Spaces:
Running
on
T4
PDF to Podcast Converter
Overview
This project provides a tool to convert any PDF document into a podcast episode! Using OpenAI's text-to-speech models and Google Gemini, this tool processes the content of a PDF, generates a natural dialogue suitable for an audio podcast, and outputs it as an MP3 file.
Features
- Convert PDF to Podcast: Upload a PDF and convert its content into a podcast dialogue.
- Engaging Dialogue: The generated dialogue is designed to be informative and entertaining.
- Multiple Voice Options: Choose from different voices to narrate the podcast.
- User-friendly Interface: Simple interface using Gradio for easy interaction.
Installation
To set up the project, follow these steps:
Clone the repository:
git clone https://github.com/knowsuchagency/pdf-to-podcast.git cd pdf-to-podcast
Create a virtual environment and activate it:
python -m venv venv source venv/bin/activate
Install the required packages:
pip install -r requirements.txt
Usage
Set up API Key(s): Ensure you have an Google Gemini API key. You can get yours at https://aistudio.google.com/app/apikey. Use it as the value to
GEMINI_API_KEY
. You'll also need an api key for OpenAI which you can either pass through the interface or set as theOPENAI_API_KEY
environment variable.Gemini flash is used as the LLM and OpenAI is used for text-to-speech.
Run the application:
python main.py
This will launch a Gradio interface in your web browser.

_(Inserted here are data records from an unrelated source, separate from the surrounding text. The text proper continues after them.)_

-- ==== Sys2Proof/Machine/HostIo.lean ====
section
/-! DEFINITION. The meanings of the serial events (46_host_io.md R255 to R257). -/

namespace Sys2Proof.Machine

/-- UART_TX (R255). -/
def execUartTx (b : Byte) (s : State) : Result := .next (s.emitSerial b)

/-- HOST_SERIAL_IN (R257): accepted in either mode (R256), without bound. -/
def execHostSerialIn (b : Byte) (s : State) : Result := .next (s.setHostIn (s.hostIn ++ [b]))

end Sys2Proof.Machine
end

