-- ==== Sys2Proof/Machine/Step.lean ====
section
/-! DEFINITION. One step: the next pending event is decoded and processed completely (00_scope.md R21,
20_memory.md R65). -/

namespace Sys2Proof.Machine

/-- One step of the block. -/
def step (s : State) : Host.Outcome State Fault Refusal :=
  match nextEvent s with
  | none => .refused .noEvent
  | some (t, rest) =>
    match decode t with
    | .error why => .refused (.noOperation why)
    | .ok i => processEvent i (s.taking rest)

/-- The state with the opcode-table word `w` as its one pending event (log 1). -/
def State.withFetchWord (s : State) (nbits w : Nat) : State := s.offering (tableTransaction nbits w)

end Sys2Proof.Machine
end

Upload a PDF: Upload the PDF document you want to convert into a podcast.
Enter OpenAI API Key: Provide your OpenAI API key in the designated textbox.
Generate Audio: Click the button to start the conversion process. The output will be an MP3 file containing the podcast dialogue.
Project Structure
- main.py: Main application script.
- requirements.txt: List of dependencies.
- README.md: Project documentation (this file).
Code Explanation
Dialogue Models
Defines the structure of the dialogue using Pydantic models.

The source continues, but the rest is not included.